EXERCISE DETAILS:
Find the word "signed" in the records and copy every line where it occurs.

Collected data
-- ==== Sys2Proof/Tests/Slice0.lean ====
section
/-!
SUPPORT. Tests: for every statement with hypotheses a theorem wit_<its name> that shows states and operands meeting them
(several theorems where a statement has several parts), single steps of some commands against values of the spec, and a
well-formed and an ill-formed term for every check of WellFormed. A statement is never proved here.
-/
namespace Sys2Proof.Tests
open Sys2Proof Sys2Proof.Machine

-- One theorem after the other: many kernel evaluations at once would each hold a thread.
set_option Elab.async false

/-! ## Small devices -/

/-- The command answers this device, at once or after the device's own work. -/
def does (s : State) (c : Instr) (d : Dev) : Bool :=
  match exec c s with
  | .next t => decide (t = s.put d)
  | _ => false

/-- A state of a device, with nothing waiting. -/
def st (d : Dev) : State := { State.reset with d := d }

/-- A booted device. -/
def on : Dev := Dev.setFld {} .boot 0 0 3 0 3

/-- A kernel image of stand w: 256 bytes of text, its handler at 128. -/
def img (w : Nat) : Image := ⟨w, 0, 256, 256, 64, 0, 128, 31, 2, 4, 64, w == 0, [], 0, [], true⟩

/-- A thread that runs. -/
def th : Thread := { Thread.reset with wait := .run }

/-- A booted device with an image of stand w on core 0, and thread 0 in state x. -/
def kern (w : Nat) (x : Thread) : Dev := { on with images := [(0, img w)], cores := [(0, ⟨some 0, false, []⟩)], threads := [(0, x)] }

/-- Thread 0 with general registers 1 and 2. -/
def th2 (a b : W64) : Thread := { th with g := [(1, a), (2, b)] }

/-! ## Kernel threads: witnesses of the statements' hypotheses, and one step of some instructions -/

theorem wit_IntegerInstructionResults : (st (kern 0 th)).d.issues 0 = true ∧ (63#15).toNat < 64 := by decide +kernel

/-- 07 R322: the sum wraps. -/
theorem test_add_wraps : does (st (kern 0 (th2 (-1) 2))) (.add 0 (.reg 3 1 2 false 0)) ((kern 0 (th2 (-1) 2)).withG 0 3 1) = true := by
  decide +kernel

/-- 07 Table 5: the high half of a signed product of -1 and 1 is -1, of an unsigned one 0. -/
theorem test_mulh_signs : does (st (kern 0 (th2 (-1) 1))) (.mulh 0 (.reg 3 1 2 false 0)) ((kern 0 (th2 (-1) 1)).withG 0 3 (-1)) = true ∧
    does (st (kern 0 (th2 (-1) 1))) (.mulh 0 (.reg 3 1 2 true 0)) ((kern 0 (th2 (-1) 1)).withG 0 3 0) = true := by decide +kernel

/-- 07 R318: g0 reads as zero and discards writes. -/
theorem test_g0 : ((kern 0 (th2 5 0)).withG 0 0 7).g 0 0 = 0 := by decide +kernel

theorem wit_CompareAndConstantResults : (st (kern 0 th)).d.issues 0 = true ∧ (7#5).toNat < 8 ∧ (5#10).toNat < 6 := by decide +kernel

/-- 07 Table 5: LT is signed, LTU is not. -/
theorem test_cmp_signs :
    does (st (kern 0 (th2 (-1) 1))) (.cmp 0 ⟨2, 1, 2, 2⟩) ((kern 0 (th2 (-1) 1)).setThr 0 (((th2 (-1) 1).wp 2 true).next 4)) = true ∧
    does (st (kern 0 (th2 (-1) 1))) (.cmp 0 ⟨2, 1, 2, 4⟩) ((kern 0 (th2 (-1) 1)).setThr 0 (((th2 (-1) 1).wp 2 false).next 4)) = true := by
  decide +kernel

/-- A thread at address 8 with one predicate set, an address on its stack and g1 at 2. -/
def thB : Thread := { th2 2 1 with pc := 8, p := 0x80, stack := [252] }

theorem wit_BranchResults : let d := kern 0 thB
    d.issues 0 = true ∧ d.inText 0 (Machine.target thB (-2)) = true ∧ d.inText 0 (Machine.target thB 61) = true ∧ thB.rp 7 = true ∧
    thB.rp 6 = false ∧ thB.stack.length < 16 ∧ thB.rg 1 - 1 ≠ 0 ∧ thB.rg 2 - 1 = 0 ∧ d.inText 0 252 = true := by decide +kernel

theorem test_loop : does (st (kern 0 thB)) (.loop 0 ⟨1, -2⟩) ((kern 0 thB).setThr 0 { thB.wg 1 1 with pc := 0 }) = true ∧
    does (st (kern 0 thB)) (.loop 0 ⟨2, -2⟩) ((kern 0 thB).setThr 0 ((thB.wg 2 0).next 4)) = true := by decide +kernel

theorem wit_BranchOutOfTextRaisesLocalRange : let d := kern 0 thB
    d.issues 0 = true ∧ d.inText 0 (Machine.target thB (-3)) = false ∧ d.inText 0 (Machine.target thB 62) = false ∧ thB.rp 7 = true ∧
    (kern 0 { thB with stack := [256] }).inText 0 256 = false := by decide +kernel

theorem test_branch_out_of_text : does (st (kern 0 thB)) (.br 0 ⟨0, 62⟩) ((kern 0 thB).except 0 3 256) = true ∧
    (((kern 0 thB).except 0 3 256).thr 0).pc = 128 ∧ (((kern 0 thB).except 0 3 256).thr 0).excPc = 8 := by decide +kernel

WRITTEN SOLUTION:
/-- 07 Table 5: the high half of a signed product of -1 and 1 is -1, of an unsigned one 0. -/
/-- 07 Table 5: LT is signed, LTU is not. -/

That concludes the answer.